5. The cache of claim 4, further comprising:

a plurality of multiplexors, each multiplexor configured to receive input from at least two bitcells in the data array, wherein at least one of the plurality of multiplexors is configured to receive input from a bitcell in the redundant column; and

a controller configured to select the output of the plurality of multiplexors based upon the repair information.

6. The cache of claim 1, wherein the repair information indicates an area of the corresponding location in the data array where a bitcell error exists.

7. The cache of claim 1, wherein the cache is configured to perform a built-in test at power-up to determine the repair information and to store the repair information in the tag array.

8. A memory system, comprising:

a first memory comprising a plurality of bitcells configured to store data; and

a second memory configured to store repair information indicative of a bitcell error at a corresponding location in the first memory.

9. The memory system of claim 8, further comprising a controller configured to receive the repair information stored in the second memory, the controller further configured to correct bitcells in the first memory based upon the repair information.

10. The memory system of claim 8, wherein the repair information is encoded based on a position of the error in the corresponding location.

11. The memory system of claim 8, wherein the first memory is configured to have a redundant area comprising a second plurality of bitcells.
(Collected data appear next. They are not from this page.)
-- ==== Sys2Proof/Laws/State.lean ====
section
/-! SUPPORT. What each update of the state and of a warp leaves alone: one lemma per field, true by unfolding. -/
namespace Sys2Proof.Machine

/-! ### `State.setWarp` -/

@[simp] theorem State.setWarp_cur (s : State) (core slot : Nat) (w : Warp) : (s.setWarp core slot w).cur = s.cur := rfl
@[simp] theorem State.setWarp_agenda (s : State) (core slot : Nat) (w : Warp) : (s.setWarp core slot w).agenda = s.agenda := rfl
@[simp] theorem State.setWarp_free (s : State) (core slot : Nat) (w : Warp) : (s.setWarp core slot w).free = s.free := rfl
@[simp] theorem State.setWarp_self (s : State) (core slot : Nat) (w : Warp) : (s.setWarp core slot w).self = s.self := rfl
@[simp] theorem State.setWarp_present (s : State) (core slot : Nat) (w : Warp) : (s.setWarp core slot w).present = s.present := rfl
@[simp] theorem State.setWarp_mem (s : State) (core slot : Nat) (w : Warp) : (s.setWarp core slot w).mem = s.mem := rfl
@[simp] theorem State.setWarp_stale (s : State) (core slot : Nat) (w : Warp) : (s.setWarp core slot w).stale = s.stale := rfl
@[simp] theorem State.setWarp_scratch (s : State) (core slot : Nat) (w : Warp) : (s.setWarp core slot w).scratch = s.scratch := rfl
@[simp] theorem State.setWarp_warps (s : State) (core slot : Nat) (w : Warp) : (s.setWarp core slot w).warps = SMap.put s.warps (warpKey core slot) w := rfl
@[simp] theorem State.setWarp_left (s : State) (core slot : Nat) (w : Warp) : (s.setWarp core slot w).left = s.left := rfl
@[simp] theorem State.setWarp_cores (s : State) (core slot : Nat) (w : Warp) : (s.setWarp core slot w).cores = s.cores := rfl
@[simp] theorem State.setWarp_blocks (s : State) (core slot : Nat) (w : Warp) : (s.setWarp core slot w).blocks = s.blocks := rfl
@[simp] theorem State.setWarp_bars (s : State) (core slot : Nat) (w : Warp) : (s.setWarp core slot w).bars = s.bars := rfl
@[simp] theorem State.setWarp_launches (s : State) (core slot : Nat) (w : Warp) : (s.setWarp core slot w).launches = s.launches := rfl
@[simp] theorem State.setWarp_queues (s : State) (core slot : Nat) (w : Warp) : (s.setWarp core slot w).queues = s.queues := rfl
@[simp] theorem State.setWarp_turn (s : State) (core slot : Nat) (w : Warp) : (s.setWarp core slot w).turn = s.turn := rfl
@[simp] theorem State.setWarp_entries (s : State) (core slot : Nat) (w : Warp) : (s.setWarp core slot w).entries = s.entries := rfl
@[simp] theorem State.setWarp_nextEntry (s : State) (core slot : Nat) (w : Warp) : (s.setWarp core slot w).nextEntry = s.nextEntry := rfl
@[simp] theorem State.setWarp_l1 (s : State) (core slot : Nat) (w : Warp) : (s.setWarp core slot w).l1 = s.l1 := rfl
@[simp] theorem State.setWarp_tlb (s : State) (core slot : Nat) (w : Warp) : (s.setWarp core slot w).tlb = s.tlb := rfl
@[simp] theorem State.setWarp_ctxs (s : State) (core slot : Nat) (w : Warp) : (s.setWarp core slot w).ctxs = s.ctxs := rfl
@[simp] theorem State.setWarp_spbase (s : State) (core slot : Nat) (w : Warp) : (s.setWarp core slot w).spbase = s.spbase := rfl
@[simp] theorem State.setWarp_held (s : State) (core slot : Nat) (w : Warp) : (s.setWarp core slot w).held = s.held := rfl
@[simp] theorem State.setWarp_wanted (s : State) (core slot : Nat) (w : Warp) : (s.setWarp core slot w).wanted = s.wanted := rfl
@[simp] theorem State.setWarp_hostIo (s : State) (core slot : Nat) (w : Warp) : (s.setWarp core slot w).hostIo = s.hostIo := rfl
@[simp] theorem State.setWarp_mmio (s : State) (core slot : Nat) (w : Warp) : (s.setWarp core slot w).mmio = s.mmio := rfl
@[simp] theorem State.setWarp_msix (s : State) (core slot : Nat) (w : Warp) : (s.setWarp core slot w).msix = s.msix := rfl
@[simp] theorem State.setWarp_objs (s : State) (core slot : Nat) (w : Warp) : (s.setWarp core slot w).objs = s.objs := rfl
@[simp] theorem State.setWarp_lulls (s : State) (core slot : Nat) (w : Warp) : (s.setWarp core slot w).lulls = s.lulls := rfl
@[simp] theorem State.setWarp_reports (s : State) (core slot : Nat) (w : Warp) : (s.setWarp core slot w).reports = s.reports := rfl
@[simp] theorem State.setWarp_owedStatus (s : State) (core slot : Nat) (w : Warp) : (s.setWarp core slot w).owedStatus = s.owedStatus := rfl
@[simp] theorem State.setWarp_lullSeq (s : State) (core slot : Nat) (w : Warp) : (s.setWarp core slot w).lullSeq = s.lullSeq := rfl
@[simp] theorem State.setWarp_plans (s : State) (core slot : Nat) (w : Warp) : (s.setWarp core slot w).plans = s.plans := rfl
@[simp] theorem State.setWarp_insts (s : State) (core slot : Nat) (w : Warp) : (s.setWarp core slot w).insts = s.insts := rfl
@[simp] theorem State.setWarp_nextInst (s : State) (core slot : Nat) (w : Warp) : (s.setWarp core slot w).nextInst = s.nextInst := rfl
@[simp] theorem State.setWarp_ctxDevs (s : State) (core slot : Nat) (w : Warp) : (s.setWarp core slot w).ctxDevs = s.ctxDevs := rfl
@[simp] theorem State.setWarp_heldWrites (s : State) (core slot : Nat) (w : Warp) : (s.setWarp core slot w).heldWrites = s.heldWrites := rfl
@[simp] theorem State.setWarp_ports (s : State) (core slot : Nat) (w : Warp) : (s.setWarp core slot w).ports = s.ports := rfl
@[simp] theorem State.setWarp_hubq (s : State) (core slot : Nat) (w : Warp) : (s.setWarp core slot w).hubq = s.hubq := rfl
@[simp] theorem State.setWarp_pools (s : State) (core slot : Nat) (w : Warp) : (s.setWarp core slot w).pools = s.pools := rfl
@[simp] theorem State.setWarp_dir (s : State) (core slot : Nat) (w : Warp) : (s.setWarp core slot w).dir = s.dir := rfl
@[simp] theorem State.setWarp_hostSec (s : State) (core slot : Nat) (w : Warp) : (s.setWarp core slot w).hostSec = s.hostSec := rfl
@[simp] theorem State.setWarp_backInv (s : State) (core slot : Nat) (w : Warp) : (s.setWarp core slot w).backInv = s.backInv := rfl
@[simp] theorem State.setWarp_pages (s : State) (core slot : Nat) (w : Warp) : (s.setWarp core slot w).pages = s.pages := rfl
@[simp] theorem State.setWarp_recalls (s : State) (core slot : Nat) (w : Warp) : (s.setWarp core slot w).recalls = s.recalls := rfl
@[simp] theorem State.setWarp_updates (s : State) (core slot : Nat) (w : Warp) : (s.setWarp core slot w).updates = s.updates := rfl
@[simp] theorem State.setWarp_revoked (s : State) (core slot : Nat) (w : Warp) : (s.setWarp core slot w).revoked = s.revoked := rfl
@[simp] theorem State.setWarp_storesOut (s : State) (core slot : Nat) (w : Warp) : (s.setWarp core slot w).storesOut = s.storesOut := rfl
@[simp] theorem State.setWarp_away (s : State) (core slot : Nat) (w : Warp) : (s.setWarp core slot w).away = s.away := rfl
@[simp] theorem State.setWarp_lendFor (s : State) (core slot : Nat) (w : Warp) : (s.setWarp core slot w).lendFor = s.lendFor := rfl
@[simp] theorem State.setWarp_voided (s : State) (core slot : Nat) (w : Warp) : (s.setWarp core slot w).voided = s.voided := rfl
@[simp] theorem State.setWarp_prefs (s : State) (core slot : Nat) (w : Warp) : (s.setWarp core slot w).prefs = s.prefs := rfl
@[simp] theorem State.setWarp_farBars (s : State) (core slot : Nat) (w : Warp) : (s.setWarp core slot w).farBars = s.farBars := rfl
@[simp] theorem State.setWarp_loans (s : State) (core slot : Nat) (w : Warp) : (s.setWarp core slot w).loans = s.loans := rfl
@[simp] theorem State.setWarp_peerWait (s : State) (core slot : Nat) (w : Warp) : (s.setWarp core slot w).peerWait = s.peerWait := rfl
@[simp] theorem State.setWarp_efaults (s : State) (core slot : Nat) (w : Warp) : (s.setWarp core slot w).efaults = s.efaults := rfl
@[simp] theorem State.setWarp_nextFid (s : State) (core slot : Nat) (w : Warp) : (s.setWarp core slot w).nextFid = s.nextFid := rfl
@[simp] theorem State.setWarp_inval (s : State) (core slot : Nat) (w : Warp) : (s.setWarp core slot w).inval = s.inval := rfl
@[simp] theorem State.setWarp_aborts (s : State) (core slot : Nat) (w : Warp) : (s.setWarp core slot w).aborts = s.aborts := rfl
@[simp] theorem State.setWarp_preempt (s : State) (core slot : Nat) (w : Warp) : (s.setWarp core slot w).preempt = s.preempt := rfl
@[simp] theorem State.setWarp_saved (s : State) (core slot : Nat) (w : Warp) : (s.setWarp core slot w).saved = s.saved := rfl
@[simp] theorem State.setWarp_waiting (s : State) (core slot : Nat) (w : Warp) : (s.setWarp core slot w).waiting = s.waiting := rfl
@[simp] theorem State.setWarp_keys (s : State) (core slot : Nat) (w : Warp) : (s.setWarp core slot w).keys = s.keys := rfl
@[simp] theorem State.setWarp_kek (s : State) (core slot : Nat) (w : Warp) : (s.setWarp core slot w).kek = s.kek := rfl
@[simp] theorem State.setWarp_ide (s : State) (core slot : Nat) (w : Warp) : (s.setWarp core slot w).ide = s.ide := rfl
@[simp] theorem State.setWarp_spdm (s : State) (core slot : Nat) (w : Warp) : (s.setWarp core slot w).spdm = s.spdm := rfl
@[simp] theorem State.setWarp_snap (s : State) (core slot : Nat) (w : Warp) : (s.setWarp core slot w).snap = s.snap := rfl
@[simp] theorem State.setWarp_pass (s : State) (core slot : Nat) (w : Warp) : (s.setWarp core slot w).pass = s.pass := rfl
@[simp] theorem State.setWarp_pcSeen (s : State) (core slot : Nat) (w : Warp) : (s.setWarp core slot w).pcSeen = s.pcSeen := rfl
@[simp] theorem State.setWarp_pcCtr (s : State) (core slot : Nat) (w : Warp) : (s.setWarp core slot w).pcCtr = s.pcCtr := rfl
@[simp] theorem State.setWarp_life (s : State) (core slot : Nat) (w : Warp) : (s.setWarp core slot w).life = s.life := rfl
@[simp] theorem State.setWarp_flash (s : State) (core slot : Nat) (w : Warp) : (s.setWarp core slot w).flash = s.flash := rfl
@[simp] theorem State.setWarp_commits (s : State) (core slot : Nat) (w : Warp) : (s.setWarp core slot w).commits = s.commits := rfl
@[simp] theorem State.setWarp_poison (s : State) (core slot : Nat) (w : Warp) : (s.setWarp core slot w).poison = s.poison := rfl
@[simp] theorem State.setWarp_softKills (s : State) (core slot : Nat) (w : Warp) : (s.setWarp core slot w).softKills = s.softKills := rfl
@[simp] theorem State.setWarp_issued (s : State) (core slot : Nat) (w : Warp) : (s.setWarp core slot w).issued = s.issued := rfl
@[simp] theorem State.setWarp_ueCount (s : State) (core slot : Nat) (w : Warp) : (s.setWarp core slot w).ueCount = s.ueCount := rfl
@[simp] theorem State.setWarp_ueOut (s : State) (core slot : Nat) (w : Warp) : (s.setWarp core slot w).ueOut = s.ueOut := rfl
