-- ==== Sys2Proof/Tests/Slice0.lean ====
section
/-! SUPPORT. Tests: words written out from their encodings, ill-formed instructions refused, single steps on a small state, and
for every statement with hypotheses a state and operands that meet them. -/
namespace Sys2Proof.Tests
set_option Elab.async false
open Sys2Proof Sys2Proof.Machine Sys2Proof.Safety Sys2Proof.Claims

/-! ### A small state -/

/-- A word without guard, chain bit or stall. -/
def plain : Hdr := ⟨false, none, 0⟩

/-- Lane numbers as register content. -/
def laneNumbers : Lanes Word := Lanes.ofFn fun l => BitVec.ofNat 32 l.val

/-- The registers of the probe: `q1` the lane numbers, `q2` 5, `q3` −3, `q4:q5` and `q6:q7` the FP64 1.0 and 2.0, `q8:q9` the
address 0x20000, `q10` and `q11` the FP32 1.5 and 2.5, `q12` 64, `q13` 0; `p3` true in the even lanes; `s4` 0x11111111, `s5` 3. -/
def probeRegs (r : Regs) : Regs :=
  { r with
    q := [(0, Lanes.all 7), (1, laneNumbers), (2, Lanes.all 5), (3, Lanes.all (-3)), (4, Lanes.all 0), (5, Lanes.all 0x3FF00000),
      (6, Lanes.all 0), (7, Lanes.all 0x40000000), (8, Lanes.all 0x20000), (9, Lanes.all 0), (10, Lanes.all 0x3FC00000),
      (11, Lanes.all 0x40200000), (12, Lanes.all 64), (13, Lanes.all 0), (14, Lanes.all 0), (15, Lanes.all 0)]
    p := [(3, Lanes.ofFn fun l => l.val % 2 = 0)]
    s := [(4, 0x11111111), (5, 3)] ++ r.s.filter fun e => 5 < e.1 }

/-- A warp in slot 0 of core 0 with the probe's registers. -/
def probe : Warp :=
  let w := newWarp (bootLaunch 0) 0 0 0 0 0 0
  { w with regs := probeRegs w.regs, regCount := 128 }

/-- The issue of a word of `w` in the lanes of `m`, at word 0 of packet 0. -/
def issueBy (w : Warp) (m : LaneSet) : Cur :=
  { core := 0, slot := 0, pc := { packet := 0, word := 0 }, lanes := m, before := w, second := false, ended := .done }

/-- Every lane. -/
def every : LaneSet := Lanes.all true

/-- The device while `w` issues a word in the lanes of `m`; its block has 64 KiB of scratchpad. -/
def issuing (w : Warp) (m : LaneSet := every) : State :=
  { State.reset.withCode [] with
    agenda := [], warps := [(0, w)], blocks := [(0, { bootBlock with size := 65536 })], cur := some (issueBy w m) }

/-- The warp after a word that has taken effect. -/
def after (i : Instr) (s : State := issuing probe) : Option Warp :=
  match exec i s with
  | .next t => if t.ended = .done then t.warp 0 0 else none
  | _ => none

/-- The state after a word or a step, if there is one. -/
def stepped (i : Instr) (s : State := issuing probe) : Option State :=
  match exec i s with
  | .next t => some t
  | _ => none

/-- `q`n in lane `l` after a word. -/
def qAfter (i : Instr) (n : Nat) (l : Fin 32) (s : State := issuing probe) : Option Word := (after i s).map fun w => (w.regs.qRow n)[l]

/-- The checks of `Ready` as one value. -/
def readyB (i : Instr) (w : Warp) (m : LaneSet := every) : Bool :=
  i.wellFormed && !beyondFile i w.regCount && w.stallShort i (readLanes i m) == none && !w.heldByLoad i

/-- The checks of `Opens` as one value. -/
def opensB (i : Instr) (acc : Nat := 0) (vs : List Nat := []) (w : Warp := probe) (m : LaneSet := every) : Bool :=
  readyB i w m && (w.inWindow false acc vs).isSome

theorem ready_of {i : Instr} {w : Warp} {m : LaneSet} (h : readyB i w m = true) : Ready i (issuing w m) (issueBy w m) w := by
  simp only [readyB, Bool.and_eq_true, Bool.not_eq_true', beq_iff_eq] at h
  obtain ⟨⟨⟨a, b⟩, c⟩, d⟩ := h
  exact ⟨rfl, rfl, a, b, c, d⟩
12. The memory system of claim 11, further comprising:

a plurality of multiplexors, each multiplexor configured to receive input from at least two bitcells in the first memory, wherein at least one of the plurality of multiplexors is configured to receive input from a bitcell in the redundant area; and

13. The memory system of claim 8, wherein the repair information indicates an area of the corresponding location in the first memory where the bitcell error exists.

14. The memory system of claim 8, wherein the first memory is configured to perform a built-in test at power-up to determine the repair information and to store the repair information in the second memory.

15. A method, comprising:

retrieving, from a tag array in a cache, repair information corresponding to a location of bitcells in a data array of the cache; and

correcting the bitcells in the data array when the repair information indicates that an error is associated with the bitcells.

16. The method of claim 15, further comprising storing, in the tag array, repair information corresponding to the bitcells in the data array.

17. The method of claim 16, wherein the storing further comprises using a built-it power up test to determine which of the bitcells in the data array have corresponding errors.

18. The method of claim 15, wherein the repair information is encoded and the retrieving further comprises decoding the repair information.

19. The method of claim 15, wherein the data array is configured to have a redundant area comprising a plurality of bitcells.

20. The method of claim 19, wherein the correcting further comprises shifting, when a corresponding word in the data array has a bitcell containing the error, a read or write request to the corresponding word in the redundant area in the data array.